Rod- and cone-photoreceptor-mediated visual function across the retinal region of study eyes showing biological activity. (A) The magnitude of the biological activity can be improved by allowing for a period of extended dark adaptation (Ext DA) before testing. Changes in the shapes of the light sensitivity profiles in patient 1 and patient 2 between standard dark adaptation (StdDA) and extended dark adaptation conditions suggest local differences in adaptation rate. (B) Dark adaptation kinetics measured with chromatic stimuli after a 7 log scot-td.s yellow adapting flash (presented at time 0) in patient 2 (at 3.6 and 7.2 mm inferior loci) and patient 3 (at 17 mm temporal locus). Also shown are detailed results from one normal (N) subject at 3.6 mm inferior (Left) and mean results from normal subjects at each location (gray lines). Cone adaptation kinetics (red symbols) are fast and do not show a difference from healthy cones. Rod adaptation kinetics (blue symbols) are extremely slow compared with healthy rods, and in patient 2 there is evidence for a large intraretinal difference in recovery rate.
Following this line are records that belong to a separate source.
/-- The scan's next line, where what its elements lie in has been read, put into the results: a failure, an unscanned entry, or what the
elements give; after the last line the end entry. DESIGN CHOICE: of an element that lies in two lines, of which the second alone is
unscanned, an entry of its own says so (log entry 137). -/
def Copy.drainLine (cmp rowb part : Nat) (c : Copy) : Copy :=
  match c.scanLeft with
  | [] => c.close rowb part
  | (e, m) :: _ =>
    let ls := c.segLines e m
    let rs := ls.filterMap c.readLine
    if rs.length < ls.length then c
    else
      match rs.find? fun r => r.fcause != 0 with
      | some r => { c with failed := [(r.line, r.fcause)] }
      | none =>
        let sz := TDesc.esz c.args.desc
        let byte (i : Nat) : BitVec 8 := match (c.readLine (c.scanVa i / 128)).bind (·.data) with
          | some d => d.extractLsb' (8 * (c.scanVa i % 128)) 8
          | none => 0
        let open_ (i : Nat) : Bool := ((c.readLine (c.scanVa i / 128)).bind (·.data)).isNone
        let c' : Copy :=
          if open_ (e * sz) then c.putUnscanned e m
          else if open_ ((e + m) * sz - 1) then (scanLine c cmp e (m - 1) byte).putUnscanned (e + m - 1) 1
          else scanLine c cmp e m byte
        let next := match c'.scanLeft with | p :: _ => c'.segLines p.1 p.2 | [] => []
        { c' with lines := c'.lines.filter fun r => next.contains r.line || !ls.contains r.line }

/-- A line of a CSCAN of channel `n` read at home, in the line's queue (R294, R295): the slice's modified copy, DRAM in home state I or S,
after a Recall in E; in M and O it stays unscanned. -/
def scanRead (n : Nat) (c : Copy) (at_ : Nat) (s : State) : State :=
  let note (fc : BitVec 4) (d : Option (BitVec 1024)) (s : State) : State := s.onCopy n (Copy.noteLine at_ fc d)
  match copyWalk n c (128 * at_) false true s with
  | (.busy, s) => s
  | (.refused k, s) => note (fcauseOf k) none s
  | (.at_ _ _ true, s) => note 0 (some 0) s
  | (.at_ pa _ false, s) =>
    if devOf pa ≠ s.devId ∨ rangeOf (localOf pa) ≠ .hbm then note 6 none s
    else if !s.budgetOk c pa then s.budgetHold n c pa
    else
      match homeAccess (.home false) (s.askerFor c) (lineOf pa) .scan false s with
      | (.ready d p, s) => note (if p then 2 else 0) (some d) (s.budgetMove n c pa 128)
      | (.wait, s) => s
      | (.fail 0 _, s) => note 0 none s
      | (.fail k _, s) => note (fcauseOf k) none s

/-- GANDER_SCAN (R294, R295): a line of the channel's CSCAN that has not been read, openly chosen, is read; reads of different lines
are unordered, their results follow the elements. -/
def execGanderScan (ch : BitVec 3) (s : State) : Out :=
  let n := ch.toNat
  match (s.chan n).cur with
  | none => .next s
  | some c =>
    match c.op with
    | .c 0x12 (.kc f) =>
      if c.closed || !c.failed.isEmpty || !(s.chan n).runs then .next s
      else
        let lines := c.scanLines
        let s := match chooseFrom lines.length (fun i => (c.readLine (lines.getD i 0)).isNone) s with
          | (some i, s) => scanRead n c (lines.getD i 0) s
          | (none, s) => s
        let w := vget s.core.wins c.args.win.toNat Window.reset
        .next (s.onCopy n (Copy.drainLine f.cmp.toNat w.rowb w.part))
    | _ => .next s

/-! ## Flows from other devices (R265, R355, R356) -/

/-- CREDIT_GRANT (R356): credit for rows of a window reaches the sending channel. -/
def execCreditGrant (ch : BitVec 3) (target : WindowName) (rows : Nat) (rowb : BitVec 16) (s : State) : Out :=
  .next (s.onChan ch.toNat fun c => c.credit target (rows * rowb.toNat))

/-- REMOTE_FLOW_WRITE (R355): bytes of a CXW of another device reach a window of the core in focus, and land or are refused,
as they are from a device that this one does not answer (R352); outside a domain the device answers nothing (R351). -/
def execRemoteFlowWrite (w : BitVec 3) (src : FlowSource) (bytes : List (BitVec 8)) (s : State) : Out :=
  match (if s.admits src.dev then flowWrite s.coreNo w.toNat src bytes s else (false, s)) with
  | (true, s) => .next s
  | (false, s) => .next (if s.inDomain then s.send (.refused src ⟨s.devId, BitVec.ofNat 7 s.coreNo, w⟩) else s)

/-- REMOTE_OPM_WRITE (R265, R285, R354): bytes of a CXR of another device land in a core's OPM window, after that device's earlier accesses
of device memory, or are refused (R352). -/
def execRemoteOpmWrite (core : RemoteCore) (off : BitVec 26) (bytes : List (BitVec 8)) (s : State) : Out :=
  let k := core.core.toNat
  let la := 0x3F0000000000 + k * 2 ^ 26 + off.toNat
  .next (if !s.admits core.dev then s.turnAway core.dev (lineBase s.devId + la / 128)
    else if s.hostOps.any (·.dev == some core.dev) then
      { s with hostOps := s.hostOps ++ [⟨some core.dev, 0, la, bytes.length, some bytes⟩] }
    else s.opmWrite k off.toNat bytes)

/-- REFUSED_WRITE (R355): the channel's CXW freezes with FCAUSE 4. -/
def execRefusedWrite (ch : BitVec 3) (s : State) : Out :=
  let n := ch.toNat
  match (s.chan n).cur with
  | some c =>
    if c.code = 0x05 ∧ (s.chan n).runs ∧ (s.request .writeOnce (s.askerFor c) windowKey).isSome then
      .next ((s.dropRequest .writeOnce (s.askerFor c) windowKey).freezeUnit n 4 c.args.xa.toNat)
    else .next s
  | none => .next s

end Sys2Proof.Machine
end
Additionally, absolute thresholds of both rod and cone systems are abnormally elevated. Note, the vertical threshold scale is inverted compared to the sensitivity scale in A to be consistent with traditional presentations of such data sets. (C) Maximal improvement in rod-mediated function (blue) across the region of treated retina ranged from 2.3 log in patient 1, 4.8 log in patient 2, and 4.5 log in patient 3; cone vision improvements (red) range from 1.7 log in patient 2 to 1.2 log in patient 3. Note that pretreatment estimates for rod- or cone-mediated vision (dashed lines) are best-case extrapolations from achromatic sensitivity measures. Only in patient 2 were pretreatment chromatic sensitivities measurable at 1–3 mm superior retina, and these measures were consistent with cone mediation. For patient 1, after treatment, specialized testing with a 4° diameter stimulus centered at 4.8 mm inferior retina suggested rod mediation for the blue stimulus. Pretreatment (Pre) results are from ≈18 to ≈3 months before treatment; posttreatment (Post) results are from 1–3 months after treatment.

Fig. 4.

Pathophysiology of complex visual loss resulting from photoreceptor degeneration and biochemical blockade, and the effect of gene therapy. (A) Retinal cross-sectional images at the region of maximal biological activity show the photoreceptor layer (ONL, brackets) to be abnormally thinned; greater degeneration of photoreceptors is evident in patient 1 compared with patient 2. Normal retina and patient 2 are at ≈5 mm superior retina, patient 1 is at ≈5 mm inferior retina. Schematics of photoreceptors and RPE are overlaid (yellow) and to the right of the actual optical images; these are derived from cynomolgus monkey histology (3, 28). INL, inner nuclear layer; PR-IS and PR-OS, photoreceptor inner and outer segments. (B) The relationship between photoreceptor layer thickness and rod sensitivity loss in patients 1 and 2 before and after therapy compared with normal subjects and patients with retinitis pigmentosa without mutations in the RPE65 gene. Normal variability is described by the ellipse encircling the 95% C.I. of a bivariate Gaussian distribution. Dotted lines define the idealized model of the relationship between structure and function in pure photoreceptor degenerations and the region of uncertainty that results from translating the normal variability along the idealized model. Gene therapy (arrows) results in partial (patient 1) or a nearly complete (patient 2) amelioration of the biochemical blockade transforming the complex RPE65-LCA disease phenotype into a simpler retinal degeneration phenotype.